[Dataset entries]
▬▬▬▬▬▬▬▬▬▬
/-- The waiting block is placed whole in its channel's staging area; a keeper gives it to its partner and fixes its admission once that
is acknowledged (R152, R154, R482). A block whose program has become void meanwhile is discarded (R271). -/
def State.blockStage (s : State) (n : Nat) : State :=
  match (s.strm n).waiting with
  | none => s
  | some w =>
    let leave := fun (s : State) => s.setStrm n { s.strm n with waiting := none }
    if (s.program n w.block.layer w.chan).any Program.void then ((leave s).showStall n).frontCheck n
    else if !(s.mayHold n w.chan && s.stagingRoom w.chan w.block.bytes) then s.showStall n
    else
      let s := s.takeHold n w.chan
      let paired := s.pairRole == 1
      let k := s.pair.nextMirror
      let g := { w.block with admitAt := s.admissionFrame, number := k, admitted := !paired }
      let s := leave (s.setStaged w.chan (s.staged w.chan ++ [g]))
      let s := if s.passesOn then
          { s.emitRidge 0x20 .partner (.mirror k (.block (Fin.ofNat 64 w.chan) g)) with pair := { s.pair with nextMirror := k + 1 } }
        else s
      let s := if s.passesOn && !paired then s.emitRidge 0x15 .partner (.signal "ADMIT" [k, g.admitAt]) else s
      (s.showStall n).frontCheck n

/-- A record that enters the queue is late when its launch with the slip lies less than 50 µs ahead (R155). -/
def lateAt (r : Seg) (slip : Int) (q : Nat) : Bool := r.timed && decide (diff48 (r.launch + slip) (q * 1000) < 50000)

/-- Up to `k` records of a channel's staging area are taken, in stream order, from blocks whose admission frame has come. -/
def takeRecords (q : Nat) : Nat → List Staged → List Seg × List Staged
  | _, [] => ([], [])
  | k, g :: t =>
    if k = 0 ∨ !g.admitted ∨ q < g.admitAt then ([], g :: t)
    else
      let m := g.records.take k
      if k < g.records.length then (m, { g with records := g.records.drop k } :: t)
      else
        let (r, l) := takeRecords q (k - m.length) t
        (m ++ r, l)

/-- Channel `c` admits records at frame `q` (R153, R155). (DESIGN CHOICE, log entry 187.) -/
def State.blockAdmission (s : State) (c q : Nat) : State :=
  let done := s.stream.admittedAt.any (fun e => e.1 == c && decide (q ≤ e.2))
  let x := s.sq c
  let k := min 4 (1024 - (x.queue.length + x.active.length))
  let (recs, rest) := takeRecords q k (s.staged c)
  if done ∨ recs.isEmpty then s
  else
    let late := recs.filter (fun r => lateAt r (s.slipAt c q) q)
    let fresh := (s.staged c).filter (fun (g : Staged) => !g.late && g.records.any (fun r => late.contains r))
    let s := s.setStaged c (rest.map (fun (g : Staged) => if g.records.isEmpty then g else
      { g with late := g.late || fresh.any (fun (h : Staged) => h.stream == g.stream && h.layer == g.layer && h.index == g.index) }))
    let s := s.setSq c { x with queue := x.queue ++ recs.map (fun r => { seg := r }) }
    let s := { s with stream := { s.stream with admittedAt := tabPut 0 s.stream.admittedAt c q } }
    let s := s.count (F.STREAM_CH_LATE_COUNT c) late.length
    forEach fresh (fun (g : Staged) s => s.warn ⟨2, c⟩ 0x1050 [g.stream, g.layer, ((g.records.head?.elim 0 Seg.tag : Nat) : Int), (s.strm g.stream).buildId]) s

/-! ## Broken programs and the end of a stream (R138, R158) -/

/-- Records of a program that channel `c` still has to execute, those of a block that waits for staging among them. -/
def State.recordsLeft (s : State) (p : Program) : Bool :=
  let x := s.sq p.chan
  (s.staged p.chan).any (fun (g : Staged) => g.stream == p.stream && g.layer == p.layer)
    || (!p.old && (s.strm p.stream).waiting.any (fun (w : ParsedBlock) => w.chan == p.chan && w.block.layer == p.layer))
    || x.queue.any (fun (q : QRec) => p.owns p.chan q.seg) || x.active.any (fun (a : Active) => p.owns p.chan a.seg)

/-- At the last valid record of a broken program, or at its layer's START where it has none, channel `c` raises the fault (R158). (DEDUCED, log entry 101.) -/
def State.brokenFault (s : State) (c : Nat) : State :=
  match s.stream.programs.find? (fun (p : Program) => p.awaitsFault c) with
  | none => s
  | some p =>
    let valid := decide (p.nextIndex ≠ 0)
    let due := if valid then !s.recordsLeft p else dueAt p.start 0 s.ns
    if !due then s
    else
      let same := fun (q : Program) => q.awaitsFault c && q.stream == p.stream && q.layer == p.layer && q.old == p.old
      let s := s.mapPrograms same (fun q => { q with faulted := true })
      (s.showBroken c).raise 2 true ⟨2, c⟩ (p.broken.getD 0x1040) [p.stream, p.layer, p.tag, if p.old then 0 else (s.strm p.stream).buildId]

/-- Device time reaches the START of a layer: it is started, with INFO 0x1840 (R268). -/
def State.layerStart (s : State) (n layer : Nat) : State :=
  let hit := fun (l : Layer) => l.stream == n && l.layer == layer && !l.started && dueAt l.start 0 s.ns
  if s.stream.layers.any hit then
    { s with stream := { s.stream with layers := s.stream.layers.map (fun (l : Layer) =>
        if hit l then { l with started := true } else l) } }.info ⟨0, 0⟩ 0x1840 [layer]
  else s

/-- An ENDED stream whose programs have all completed is DONE (R138). -/
def State.streamDone (s : State) (n : Nat) : State :=
  if s.strmState n = 2 ∧ (s.stream.programs.all (fun (p : Program) => p.stream != n || p.complete || p.old)) then
    ((s.put (F.STREAM_S_STAT_STATE n) 4).showLayerExec n).autoDrain
  else s

/-- The streams that wait for an engine, in order of readiness (R189). -/
def State.streamQueue (s : State) : List Nat :=
  let noted := (s.pack.ready.filter (fun e => e.1 == 0)).map (fun e => e.2)
  (noted ++ (List.range 256).filter (fun n => !noted.contains n)).filter (fun n =>
    s.streamReady n && (s.engineOf (s.strm n).context).isNone)

/-- Work leaves engine `e` when it has no input or room, or at its quantum while other work of its class is ready, behind which it then
waits. The stream that has been ready longest is switched in, unless work of the engine's own class is ready (R189, R191). (DEDUCED, log entry 221.) -/
def State.engineSwitch (s : State) (e : Nat) : State :=
  let x := s.engine e
  let held := (List.range 256).find? (fun n => (s.strm n).holdsSlot && (s.strm n).context == x.slot)
  let more := match held with
    | some n => s.streamReady n
    | none => false
  let leave := x.active && x.cls == 0 && (!more || (!s.streamQueue.isEmpty && decide (x.quantum * 1024 ≤ x.run)))
  let s := if !leave then s
    else
      let s := s.setEngine e {}
      match held with
      | some n => if more then s.awaitEngine 0 n else s
      | none => s
  let own := s.engineClass e
  if (s.engine e).active ∨ !s.engineServes e 0 ∨ (own ≠ 0 ∧ s.classReady own) then s
  else match s.streamQueue with
    | n :: _ => s.decodeOn n e
    | [] => s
▬▬▬▬▬▬▬▬▬▬
### What you will do
Using only the entries above, output the line with "readiness (R189). -/", the line with "which it then", and all lines between them, exactly as they stand.

### Your solution
/-- The streams that wait for an engine, in order of readiness (R189). -/
def State.streamQueue (s : State) : List Nat :=
  let noted := (s.pack.ready.filter (fun e => e.1 == 0)).map (fun e => e.2)
  (noted ++ (List.range 256).filter (fun n => !noted.contains n)).filter (fun n =>
    s.streamReady n && (s.engineOf (s.strm n).context).isNone)

/-- Work leaves engine `e` when it has no input or room, or at its quantum while other work of its class is ready, behind which it then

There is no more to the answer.